SUPPLIED DATA:
------------------------------------------------------------

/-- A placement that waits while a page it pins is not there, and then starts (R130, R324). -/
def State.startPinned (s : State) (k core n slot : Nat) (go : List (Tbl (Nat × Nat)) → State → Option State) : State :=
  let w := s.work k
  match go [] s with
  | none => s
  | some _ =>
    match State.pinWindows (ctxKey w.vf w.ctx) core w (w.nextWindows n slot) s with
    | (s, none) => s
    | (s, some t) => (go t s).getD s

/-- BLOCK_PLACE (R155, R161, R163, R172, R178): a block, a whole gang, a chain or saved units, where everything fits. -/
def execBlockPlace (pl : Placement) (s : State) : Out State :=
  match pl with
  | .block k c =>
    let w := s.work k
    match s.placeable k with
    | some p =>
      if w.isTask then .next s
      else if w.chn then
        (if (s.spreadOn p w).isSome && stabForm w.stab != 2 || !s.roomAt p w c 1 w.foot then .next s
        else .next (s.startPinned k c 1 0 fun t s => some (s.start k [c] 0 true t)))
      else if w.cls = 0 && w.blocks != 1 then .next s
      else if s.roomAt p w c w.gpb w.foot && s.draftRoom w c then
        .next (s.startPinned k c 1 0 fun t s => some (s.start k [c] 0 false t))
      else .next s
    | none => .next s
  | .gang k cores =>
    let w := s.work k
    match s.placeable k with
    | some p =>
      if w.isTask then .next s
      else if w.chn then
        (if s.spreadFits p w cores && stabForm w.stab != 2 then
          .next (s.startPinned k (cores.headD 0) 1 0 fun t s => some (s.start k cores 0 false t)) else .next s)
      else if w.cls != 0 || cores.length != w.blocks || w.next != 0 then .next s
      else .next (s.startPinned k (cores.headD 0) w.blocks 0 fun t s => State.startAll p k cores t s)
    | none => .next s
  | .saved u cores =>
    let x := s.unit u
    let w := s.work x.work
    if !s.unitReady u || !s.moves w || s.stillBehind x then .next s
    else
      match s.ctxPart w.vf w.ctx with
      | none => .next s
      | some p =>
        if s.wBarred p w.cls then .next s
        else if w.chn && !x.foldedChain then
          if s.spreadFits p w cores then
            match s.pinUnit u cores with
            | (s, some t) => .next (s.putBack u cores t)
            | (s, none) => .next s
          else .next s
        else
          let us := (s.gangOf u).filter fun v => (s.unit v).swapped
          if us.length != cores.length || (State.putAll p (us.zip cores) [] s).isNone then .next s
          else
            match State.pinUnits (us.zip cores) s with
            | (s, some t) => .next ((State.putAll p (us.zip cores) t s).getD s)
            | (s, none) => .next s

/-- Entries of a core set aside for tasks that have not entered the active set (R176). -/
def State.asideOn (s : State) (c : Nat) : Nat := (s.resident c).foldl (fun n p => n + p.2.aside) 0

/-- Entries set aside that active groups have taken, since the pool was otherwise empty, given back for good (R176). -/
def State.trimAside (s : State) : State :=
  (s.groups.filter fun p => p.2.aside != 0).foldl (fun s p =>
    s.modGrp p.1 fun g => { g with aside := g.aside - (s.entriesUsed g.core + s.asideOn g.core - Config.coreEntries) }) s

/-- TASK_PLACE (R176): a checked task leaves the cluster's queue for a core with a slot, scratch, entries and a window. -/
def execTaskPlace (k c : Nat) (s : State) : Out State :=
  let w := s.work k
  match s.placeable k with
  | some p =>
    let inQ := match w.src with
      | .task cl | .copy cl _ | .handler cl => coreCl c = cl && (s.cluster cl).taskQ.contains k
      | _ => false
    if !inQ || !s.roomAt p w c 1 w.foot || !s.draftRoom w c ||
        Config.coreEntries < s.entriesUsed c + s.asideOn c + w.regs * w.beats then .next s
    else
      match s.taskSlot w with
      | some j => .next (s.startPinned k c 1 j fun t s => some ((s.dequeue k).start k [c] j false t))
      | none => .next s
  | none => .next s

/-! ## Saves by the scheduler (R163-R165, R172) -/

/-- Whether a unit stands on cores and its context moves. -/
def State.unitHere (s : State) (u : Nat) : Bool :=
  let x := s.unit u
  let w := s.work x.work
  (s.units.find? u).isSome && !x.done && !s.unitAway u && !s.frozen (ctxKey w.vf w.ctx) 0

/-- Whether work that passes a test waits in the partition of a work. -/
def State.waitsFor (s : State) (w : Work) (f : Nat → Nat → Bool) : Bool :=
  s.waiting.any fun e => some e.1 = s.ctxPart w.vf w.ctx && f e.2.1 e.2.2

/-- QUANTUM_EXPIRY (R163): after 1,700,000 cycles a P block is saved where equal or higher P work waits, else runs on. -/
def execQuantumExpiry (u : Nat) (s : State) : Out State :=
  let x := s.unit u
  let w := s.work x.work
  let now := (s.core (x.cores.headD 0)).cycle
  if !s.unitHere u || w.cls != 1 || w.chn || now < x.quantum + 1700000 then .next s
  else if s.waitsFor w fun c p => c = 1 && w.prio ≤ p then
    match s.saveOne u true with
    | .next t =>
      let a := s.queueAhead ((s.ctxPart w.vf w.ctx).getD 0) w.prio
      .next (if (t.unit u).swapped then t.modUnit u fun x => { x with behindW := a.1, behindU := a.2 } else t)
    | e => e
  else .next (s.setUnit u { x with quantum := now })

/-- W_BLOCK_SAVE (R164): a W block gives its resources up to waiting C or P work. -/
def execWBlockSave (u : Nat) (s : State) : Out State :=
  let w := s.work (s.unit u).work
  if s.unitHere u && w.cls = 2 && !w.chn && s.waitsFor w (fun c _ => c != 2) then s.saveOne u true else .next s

------------------------------------------------------------

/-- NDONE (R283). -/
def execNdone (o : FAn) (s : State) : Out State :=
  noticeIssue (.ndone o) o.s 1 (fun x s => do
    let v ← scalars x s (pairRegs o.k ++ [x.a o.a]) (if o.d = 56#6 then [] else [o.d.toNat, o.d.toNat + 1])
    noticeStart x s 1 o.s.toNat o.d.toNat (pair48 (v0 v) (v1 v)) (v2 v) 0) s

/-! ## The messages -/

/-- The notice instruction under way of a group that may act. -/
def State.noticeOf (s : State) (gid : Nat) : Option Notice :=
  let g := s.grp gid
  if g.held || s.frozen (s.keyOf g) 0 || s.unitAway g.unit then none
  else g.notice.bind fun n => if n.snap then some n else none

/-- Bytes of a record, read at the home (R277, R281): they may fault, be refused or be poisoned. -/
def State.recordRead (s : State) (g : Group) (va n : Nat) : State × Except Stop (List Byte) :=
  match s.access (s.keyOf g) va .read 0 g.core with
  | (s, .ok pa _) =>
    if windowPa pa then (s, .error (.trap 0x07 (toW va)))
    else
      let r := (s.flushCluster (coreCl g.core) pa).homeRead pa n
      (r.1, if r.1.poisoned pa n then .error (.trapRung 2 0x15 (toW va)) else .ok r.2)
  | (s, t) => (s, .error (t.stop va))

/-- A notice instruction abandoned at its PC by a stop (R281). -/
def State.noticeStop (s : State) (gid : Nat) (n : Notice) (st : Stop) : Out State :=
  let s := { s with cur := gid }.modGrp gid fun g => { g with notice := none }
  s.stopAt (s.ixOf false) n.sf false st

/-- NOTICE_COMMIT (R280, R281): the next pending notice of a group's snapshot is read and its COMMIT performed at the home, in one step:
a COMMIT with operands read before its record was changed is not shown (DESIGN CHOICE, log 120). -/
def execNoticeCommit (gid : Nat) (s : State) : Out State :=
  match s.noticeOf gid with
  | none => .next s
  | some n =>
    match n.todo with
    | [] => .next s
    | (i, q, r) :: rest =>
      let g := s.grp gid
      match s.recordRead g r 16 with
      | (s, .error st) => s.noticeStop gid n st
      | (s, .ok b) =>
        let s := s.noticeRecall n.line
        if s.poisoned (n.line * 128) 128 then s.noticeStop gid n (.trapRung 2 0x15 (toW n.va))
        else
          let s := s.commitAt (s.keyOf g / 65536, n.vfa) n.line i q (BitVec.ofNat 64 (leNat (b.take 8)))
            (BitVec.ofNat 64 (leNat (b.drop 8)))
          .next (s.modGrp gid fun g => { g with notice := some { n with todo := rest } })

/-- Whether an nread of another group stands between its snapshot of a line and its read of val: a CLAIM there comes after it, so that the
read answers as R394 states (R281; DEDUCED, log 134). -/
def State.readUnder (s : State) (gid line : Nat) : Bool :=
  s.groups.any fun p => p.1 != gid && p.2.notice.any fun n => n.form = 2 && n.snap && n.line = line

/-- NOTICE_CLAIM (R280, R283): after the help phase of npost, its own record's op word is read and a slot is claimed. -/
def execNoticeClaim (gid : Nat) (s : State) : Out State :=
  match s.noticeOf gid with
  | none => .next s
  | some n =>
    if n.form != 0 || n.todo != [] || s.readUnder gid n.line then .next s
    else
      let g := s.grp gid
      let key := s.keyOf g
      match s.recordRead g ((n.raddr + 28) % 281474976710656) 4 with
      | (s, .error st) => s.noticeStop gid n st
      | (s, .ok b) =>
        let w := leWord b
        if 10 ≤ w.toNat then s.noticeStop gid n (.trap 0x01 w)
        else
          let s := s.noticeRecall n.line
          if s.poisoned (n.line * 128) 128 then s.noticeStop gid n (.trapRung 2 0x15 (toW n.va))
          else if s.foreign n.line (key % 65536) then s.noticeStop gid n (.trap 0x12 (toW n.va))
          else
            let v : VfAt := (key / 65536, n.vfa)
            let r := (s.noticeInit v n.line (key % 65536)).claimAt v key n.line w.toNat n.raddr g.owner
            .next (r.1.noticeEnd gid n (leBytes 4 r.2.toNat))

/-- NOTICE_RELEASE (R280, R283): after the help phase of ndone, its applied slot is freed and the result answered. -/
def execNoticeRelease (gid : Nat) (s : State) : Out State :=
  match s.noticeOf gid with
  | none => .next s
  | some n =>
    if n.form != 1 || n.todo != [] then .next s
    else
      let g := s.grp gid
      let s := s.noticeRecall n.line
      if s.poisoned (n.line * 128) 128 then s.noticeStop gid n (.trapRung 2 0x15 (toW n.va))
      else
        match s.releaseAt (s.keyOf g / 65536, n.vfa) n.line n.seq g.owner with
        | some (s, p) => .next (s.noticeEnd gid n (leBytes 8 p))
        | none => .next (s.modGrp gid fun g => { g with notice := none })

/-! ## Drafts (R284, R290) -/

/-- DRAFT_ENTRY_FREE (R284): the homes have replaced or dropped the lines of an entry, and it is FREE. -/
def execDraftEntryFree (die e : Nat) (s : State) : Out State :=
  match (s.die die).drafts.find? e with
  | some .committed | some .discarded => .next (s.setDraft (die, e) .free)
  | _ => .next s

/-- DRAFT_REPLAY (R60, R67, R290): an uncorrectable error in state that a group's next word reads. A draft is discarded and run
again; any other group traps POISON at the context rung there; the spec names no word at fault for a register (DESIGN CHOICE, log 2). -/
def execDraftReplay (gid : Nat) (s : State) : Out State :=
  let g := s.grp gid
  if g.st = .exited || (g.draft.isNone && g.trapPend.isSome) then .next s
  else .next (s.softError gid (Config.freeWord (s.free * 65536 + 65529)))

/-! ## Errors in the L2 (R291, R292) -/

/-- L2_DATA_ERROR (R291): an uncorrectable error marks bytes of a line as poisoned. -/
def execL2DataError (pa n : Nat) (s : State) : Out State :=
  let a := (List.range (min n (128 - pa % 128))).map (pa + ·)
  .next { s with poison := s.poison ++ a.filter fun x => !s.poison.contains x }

------------------------------------------------------------

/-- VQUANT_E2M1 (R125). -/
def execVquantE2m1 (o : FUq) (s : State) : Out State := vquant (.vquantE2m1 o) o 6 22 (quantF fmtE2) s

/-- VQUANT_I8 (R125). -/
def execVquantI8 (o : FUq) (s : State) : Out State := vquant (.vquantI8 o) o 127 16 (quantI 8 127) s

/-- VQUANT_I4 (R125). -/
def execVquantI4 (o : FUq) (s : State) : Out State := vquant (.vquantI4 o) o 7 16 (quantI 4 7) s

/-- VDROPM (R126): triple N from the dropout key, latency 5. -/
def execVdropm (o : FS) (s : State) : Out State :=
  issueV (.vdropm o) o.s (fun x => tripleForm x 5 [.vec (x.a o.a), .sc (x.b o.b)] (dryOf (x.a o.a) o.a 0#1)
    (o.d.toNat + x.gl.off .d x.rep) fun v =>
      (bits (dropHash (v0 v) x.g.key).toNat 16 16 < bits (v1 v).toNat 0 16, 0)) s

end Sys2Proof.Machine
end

------------------------------------------------------------

BRIEF: What is needed is an exact copy of the lines above, from the one containing "if 10 ≤ w.toNat" through the one containing "(R284, R290) -/", with nothing added.

RESULT:
        if 10 ≤ w.toNat then s.noticeStop gid n (.trap 0x01 w)
        else
          let s := s.noticeRecall n.line
          if s.poisoned (n.line * 128) 128 then s.noticeStop gid n (.trapRung 2 0x15 (toW n.va))
          else if s.foreign n.line (key % 65536) then s.noticeStop gid n (.trap 0x12 (toW n.va))
          else
            let v : VfAt := (key / 65536, n.vfa)
            let r := (s.noticeInit v n.line (key % 65536)).claimAt v key n.line w.toNat n.raddr g.owner
            .next (r.1.noticeEnd gid n (leBytes 4 r.2.toNat))

/-- NOTICE_RELEASE (R280, R283): after the help phase of ndone, its applied slot is freed and the result answered. -/
def execNoticeRelease (gid : Nat) (s : State) : Out State :=
  match s.noticeOf gid with
  | none => .next s
  | some n =>
    if n.form != 1 || n.todo != [] then .next s
    else
      let g := s.grp gid
      let s := s.noticeRecall n.line
      if s.poisoned (n.line * 128) 128 then s.noticeStop gid n (.trapRung 2 0x15 (toW n.va))
      else
        match s.releaseAt (s.keyOf g / 65536, n.vfa) n.line n.seq g.owner with
        | some (s, p) => .next (s.noticeEnd gid n (leBytes 8 p))
        | none => .next (s.modGrp gid fun g => { g with notice := none })

/-! ## Drafts (R284, R290) -/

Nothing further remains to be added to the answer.